Attorneys for Tesla, its principals and Elon Musk told Delaware's chancellor on Tuesday that the company's widely trumpeted corporate charter move from Delaware to Texas should doom a Court of Chancery consolidated stockholder suit challenging a string of actions by the company and Musk.
"The plaintiffs enthusiastically endorse the internal affairs doctrine" making the laws in the state of incorporation control, "except when it's inconvenient," Brian T. Frawley of Sullivan & Cromwell LLP, counsel to Tesla, told Chancellor Kathaleen St. J. McCormick during a late afternoon dismissal hearing.
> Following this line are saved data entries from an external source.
/-- A list with a call in front that is moved. -/
theorem Tuned.cons_moves {s t : State} {o : Option SourceNo} {c : CallSlot} {k : CallRec} {l : List CallSlot} (call : s.call c = some k)
    (moves : k.retunes o = true) (h : Tuned (s.tunes c k (listenTo o)) t o l) : Tuned s t o (c :: l) := by
  obtain ⟨q, now, fields, -, -⟩ := tunes_handed call (listenTo o)
  obtain ⟨_, _, _, _, _, _, _, rest⟩ := tunes_rest s c k (listenTo o)
  have others (d : CallSlot) (ne : d ≠ c) : (s.tunes c k (listenTo o)).call d = s.call d :=
    (tunes_play (C := (· = c)) (W := false) s k (listenTo o) rfl).other ne
  have slots : (s.tunes c k (listenTo o)).slotMap = s.slotMap := by rw [rest]
  have source (m : SourceNo) := tunes_source (m := m) call (listenTo o)
  have gains (m : SourceNo) := tunes_gains (m := m) call (listenTo o)
  have quiet := tunes_quiet call (listenTo o)
  have notices := tunes_notices call (listenTo o)
  have play := tunes_play (C := (· ∈ c :: l)) (W := false) s k (listenTo o) List.mem_cons_self
  have free : k.tuned (listenTo o) = listenTo o := retunes_free moves
  have left : k.listen ≠ listenTo o := fun e => (retunes_iff k o).mp moves (free.trans e.symm)
  have listens : q.listen = listenTo o := congrArg CallRec.listen fields
  generalize s.tunes c k (listenTo o) = u at *
  have settled : u.moves o c = false := by
    have still : q.tuned (listenTo o) = q.listen := by
      rw [tuned_free (fun j e => ?_), listens]
      rw [listens] at e
      cases o <;> cases e
    rw [State.moves, now, Option.any_some]
    exact Bool.eq_false_of_not_eq_true fun again => (retunes_iff q o).mp again still
  have moves_other (d : CallSlot) (ne : d ≠ c) : u.moves o d = s.moves o d := by rw [State.moves, State.moves, others d ne]
  have here : s.moves o c = true := by rw [State.moves, call]; exact moves
  have member (d : CallSlot) (ne : d ≠ c) : decide (d ∈ c :: l) = decide (d ∈ l) := by simp [ne]
  have count : (s.movers o (c :: l)).length = (u.movers o l).length + 1 :=
    length_filter_succ (List.nodup_finRange 1024) (List.mem_finRange c) (by simp [here]) (by simp [settled]) fun d ne => by
      rw [member d ne, moves_other d ne]
  have some_moves : s.movers o (c :: l) ≠ [] := fun e => by
    rw [e] at count
    cases count
  have onward (m : SourceNo) (music : o = some m) : (u.source m).run ≠ none ∨ (u.source m).current = none := by
    have gained := gains m (listenTo_music.mpr music) fun e => left (e.trans (listenTo_music.mpr music).symm)
    have current : (u.source m).current = (s.source m).current := by rw [← gained.rest]
    by_cases stays : (s.source m).run ≠ none ∨ (s.source m).current = none
    · rwa [gained.goesOn (.inr stays), current]
    · obtain ⟨stopped, holds⟩ := not_or.mp stays
      obtain ⟨p, holds⟩ := Option.ne_none_iff_exists'.mp holds
      obtain ⟨r, run, -⟩ := gained.starts p Nat.one_ne_zero (not_not.mp stopped) holds
      exact .inl (by rw [run]; exact Option.some_ne_none r)
  obtain ⟨segments, device, port⟩ := h.quiet fun m music => .inr (onward m music)
  constructor
  · intro d hd k' call'
    by_cases same : d = c
    · subst same
      rw [call] at call'
      cases call'
      rw [free]
      by_cases later : d ∈ l
      · obtain ⟨r, after, hears⟩ := h.listens d later q now
        refine ⟨r, after, hears.trans (tuned_free (fun j e => ?_) _)⟩
        rw [listens] at e
        cases o <;> cases e
      · exact ⟨q, (h.others d later).trans now, listens⟩
    · exact h.listens d ((List.mem_cons.mp hd).resolve_left same) k' ((others d same).trans call')
  · intro d hd
    have ne : d ≠ c := fun e => hd (e ▸ List.mem_cons_self)
    exact (h.others d fun hl => hd (List.mem_cons_of_mem c hl)).trans (others d ne)
  · intro m music
    rw [count]
    refine (gains m (listenTo_music.mpr music) fun e => left (e.trans (listenTo_music.mpr music).symm)).succ (h.gains m music) segments ?_
    rw [device]
  · intro stays
    obtain ⟨segments', device', port'⟩ := quiet fun m music _ => (stays m (listenTo_music.mp music)).resolve_left some_moves
    exact ⟨segments.trans segments', device.trans device', port.trans port'⟩
  · intro m music
    have elsewhere : listenTo o ≠ .music m := fun e => music (listenTo_music.mp e)
    have hears_other (d : CallSlot) (ne : d ≠ c) :
        ((u.call d).any fun k => k.listen == .music m) = (s.call d).any fun k => k.listen == .music m := by rw [others d ne]
    have leavers : ((s.movers o (c :: l)).filter fun d => (s.call d).any fun k => k.listen == .music m).length
        = ((u.movers o l).filter fun d => (u.call d).any fun k => k.listen == .music m).length
          + if k.listen = .music m then 1 else 0 := by
      simp only [State.movers, List.filter_filter]
      split
      next hears =>
        refine length_filter_succ (List.nodup_finRange 1024) (List.mem_finRange c) ?_ ?_ fun d ne => ?_
        · rw [call, here, Option.any_some, hears]
          simp
        · rw [settled, Bool.and_false, Bool.and_false]
        · rw [hears_other d ne, member d ne, moves_other d ne]
      next away =>
        rw [Nat.add_zero]
        refine congrArg List.length (List.filter_congr fun d _ => ?_)
        by_cases same : d = c
        · subst same
          rw [settled, Bool.and_false, Bool.and_false, call, Option.any_some, beq_false_of_ne away, Bool.false_and]
        · rw [hears_other d same, member d same, moves_other d same]
    rw [h.loses m music, source m fun e => elsewhere e.1, leavers]
    generalize List.length _ = n
    by_cases hears : k.listen = .music m
    · simp only [hears, elsewhere, ne_eq, not_false_eq_true, and_self, if_true, Nat.sub_sub, Nat.add_comm]
    · simp only [hears, false_and, if_false, Nat.add_zero]
  · intro distinct y
    obtain ⟨absent, distinct⟩ := List.nodup_cons.mp distinct
    rw [h.notices distinct y, notices y, placed_placed]
    refine congrArg (placed _) ?_
    have tail : u.tuneListens o l y = s.tuneListens o l y := by
      refine List.filterMap_congr fun d hd => ?_
      rw [others d fun e => absent (e ▸ hd)]
      simp only [heard_congr slots]
    have head : s.tuneListens o (c :: l) y =
        (if k.owner = y ∧ s.heard (listenTo o) ≠ s.heard k.listen then [.listen k.tag (s.heard (listenTo o))] else [])
          ++ s.tuneListens o l y := by
      unfold State.tuneListens
      rw [List.filterMap_cons, call, Option.filter_some, moves]
      by_cases told : k.owner = y ∧ s.heard (listenTo o) ≠ s.heard k.listen
      · simp [told, Ne.symm told.2]
      · have stays : (true && k.owner == y && s.heard k.listen != s.heard (listenTo o)) = false := by
          refine Bool.eq_false_of_not_eq_true fun tells => told ?_
          simp only [Bool.true_and, Bool.and_eq_true, beq_iff_eq, bne_iff_ne] at tells
          exact ⟨tells.1, Ne.symm tells.2⟩
        rw [if_neg told, stays]
        rfl
    rw [tail, head]
  · exact play.trans (h.play.mono (fun d hd => List.mem_cons_of_mem c hd) id)
  · obtain ⟨_, _, _, _, _, _, _, later⟩ := h.rest
    exact ⟨_, _, _, _, _, _, _, by rw [later, rest]⟩
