-- ==== Sys2Proof/Machine/Control.lean ====
section
/-!
DEFINITION. The meanings of the branches, jumps, calls and skips (45_control_transfer.md). The instructions that may
not stand in a delay slot are stopped by `step` (Machine/Fetch.lean), before their meaning.
-/

namespace Sys2Proof.Machine

/-- The target of BR and BSR: `pc + (sext_11(IMM11) + 1) * 2` (45_control_transfer.md R254). -/
def State.branchTarget (s : State) (imm11 : BitVec 11) : Word := s.pc + (imm11.signExtend 32 + 1#32) * 2#32

/-- The link value of BSR and CALL: the half-word address after the slot (45_control_transfer.md R255). -/
def State.linkValue (s : State) : Word := s.address (s.pc + 4#32) >>> 1

/-- BR (45_control_transfer.md R254). -/
def execBr (imm11 : BitVec 11) (s : State) : Result State := .next (s.branch (s.branchTarget imm11))

/-- BSR (45_control_transfer.md R255). -/
def execBsr (imm11 : BitVec 11) (s : State) : Result State :=
  andThen (s.writeReg linkReg s.linkValue) fun t => .next (t.branch (s.branchTarget imm11))

/-- JMP (45_control_transfer.md R256). -/
def execJmp (a : RegNum) (s : State) : Result State := andThen (s.readReg a) fun x => .next (s.branch (x * 2#32))

/-- CALL: RA is read before `%r15` is written (45_control_transfer.md R257). -/
def execCall (a : RegNum) (s : State) : Result State :=
  andThen (s.readReg a) fun x =>
  andThen (s.writeReg linkReg s.linkValue) fun t => .next (t.branch (x * 2#32))

/-- SKP0 (45_control_transfer.md R261). -/
def execSkp0 (a : RegNum) (imm5 : BitVec 5) (s : State) : Result State :=
  andThen (s.readReg a) fun x => s.skipIf (!x.getLsbD imm5.toNat)

/-- SKP1 (45_control_transfer.md R262). -/
def execSkp1 (a : RegNum) (imm5 : BitVec 5) (s : State) : Result State :=
  andThen (s.readReg a) fun x => s.skipIf (x.getLsbD imm5.toNat)

/-- SKPRZ (45_control_transfer.md R263). -/
def execSkprz (a : RegNum) (s : State) : Result State := andThen (s.readReg a) fun x => s.skipIf (x == 0#32)

/-- SKPRNZ (45_control_transfer.md R264). -/
def execSkprnz (a : RegNum) (s : State) : Result State := andThen (s.readReg a) fun x => s.skipIf (x != 0#32)

/-- SKPS (45_control_transfer.md R265). -/
def execSkps (imm4 : BitVec 4) (s : State) : Result State :=
  match condition s.cfg.cc imm4 s.status with
  | some taken => s.skipIf taken
  | none => .fault .badCondition

end Sys2Proof.Machine
end

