-- ==== Sys2Proof/Machine/Move.lean ====
section
/-!
DEFINITION. The meanings of the move, extract, extend, fill and multiply instructions (43_move_extract_multiply.md).
-/

namespace Sys2Proof.Machine

/-- MOV; the word `0x3000`, `MOV %g0, %g0`, is NOP and touches no register (43_move_extract_multiply.md R190). -/
def execMov (a b : RegNum) (s : State) : Result State :=
  if a = zeroReg ∧ b = zeroReg then .next s.advance else andThen (s.readReg b) fun y => s.assign a y

/-- MOVI (43_move_extract_multiply.md R191). -/
def execMovi (a : RegNum) (imm5 : BitVec 5) (s : State) : Result State := s.assign a (s.imm16 imm5)

/-- MOVHI (43_move_extract_multiply.md R192). -/
def execMovhi (a : RegNum) (imm5 : BitVec 5) (s : State) : Result State :=
  s.mapReg a fun x => (s.k ++ imm5) ++ halfLane x 0#1

/-- SWAP (43_move_extract_multiply.md R193). -/
def execSwap (a : RegNum) (s : State) : Result State := s.mapReg a fun x => halfLane x 0#1 ++ halfLane x 1#1

/-- SEXT8 (43_move_extract_multiply.md R194). -/
def execSext8 (a : RegNum) (s : State) : Result State := s.mapReg a fun x => (byteLane x 0#2).signExtend 32

/-- SEXT16 (43_move_extract_multiply.md R195). -/
def execSext16 (a : RegNum) (s : State) : Result State := s.mapReg a fun x => (halfLane x 0#1).signExtend 32

/-- EXT8D (43_move_extract_multiply.md R196). -/
def execExt8d (a b : RegNum) (s : State) : Result State :=
  s.mapRegs a b fun x y => (byteLane x (y.extractLsb' 0 2)).setWidth 32

/-- EXT8S (43_move_extract_multiply.md R197). -/
def execExt8s (a : RegNum) (imm2 : BitVec 2) (s : State) : Result State :=
  s.mapReg a fun x => (byteLane x imm2).setWidth 32

/-- EXT16D (43_move_extract_multiply.md R198). -/
def execExt16d (a b : RegNum) (s : State) : Result State :=
  s.mapRegs a b fun x y => (halfLane x (y.extractLsb' 1 1)).setWidth 32

/-- EXT16S (43_move_extract_multiply.md R199). -/
def execExt16s (a : RegNum) (imm1 : BitVec 1) (s : State) : Result State :=
  s.mapReg a fun x => (halfLane x imm1).setWidth 32

/-- FILL8 (43_move_extract_multiply.md R206). -/
def execFill8 (a : RegNum) (s : State) : Result State :=
  andThen (s.readReg a) fun x =>
  s.assign zeroReg (byteLane x 0#2 ++ byteLane x 0#2 ++ byteLane x 0#2 ++ byteLane x 0#2)

/-- FILL16 (43_move_extract_multiply.md R207). -/
def execFill16 (a : RegNum) (s : State) : Result State :=
  andThen (s.readReg a) fun x => s.assign zeroReg (halfLane x 0#1 ++ halfLane x 0#1)

/-- The value one multiply step leaves in `%r0` (43_move_extract_multiply.md R210). -/
def mstepValue (r x : Word) : Word := if r.getLsbD 31 then (r <<< 1) + x else r <<< 1

/-- MSTEP (43_move_extract_multiply.md R210). -/
def execMstep (a : RegNum) (s : State) : Result State := s.mapZero a mstepValue

/-- MUL (43_move_extract_multiply.md R211). -/
def execMul (a : RegNum) (s : State) : Result State :=
  s.mapZero a fun r x => (r &&& 0xFFFF#32) * (x &&& 0xFFFF#32)

end Sys2Proof.Machine
end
"The immutable rules of directorial conduct are governed by the state of incorporation at the time of the conduct," Frawley said during arguments, citing Texas as the company's new official sheriff. "We submit that the application of the internal affairs doctrine at the time of the conduct at issue requires dismissal of these cases."
The comments and those in rebuttal sent to the chancellor long-brewing questions regarding which state's business laws govern Tesla and its often-in-the-news founder in the wake of the company's redomestication from Delaware to Texas in June 2024.
The charter relocation, validated by the chancellor earlier this year, followed a bitter court fight over Musk's $56 billion compensation package, struck down in January 2024 and often cited as a major spur for the company's exodus — along with legislation in Delaware that expanded liability shields for otherwise conflicted corporate acts, among other changes.
In the months since, stockholders have nevertheless continued to pursue suits accusing Musk of leveraging nonpublic Tesla information for sales of his stock and manipulating public markets, arguing in part that Tesla's new home did not immediately nullify duties under Delaware law.
Among other claims, the suit up for dismissal arguments on Tuesday accused Musk of using Tesla and its assets to promote his side businesses — including X, formerly Twitter, and xAI — at a cost to Tesla.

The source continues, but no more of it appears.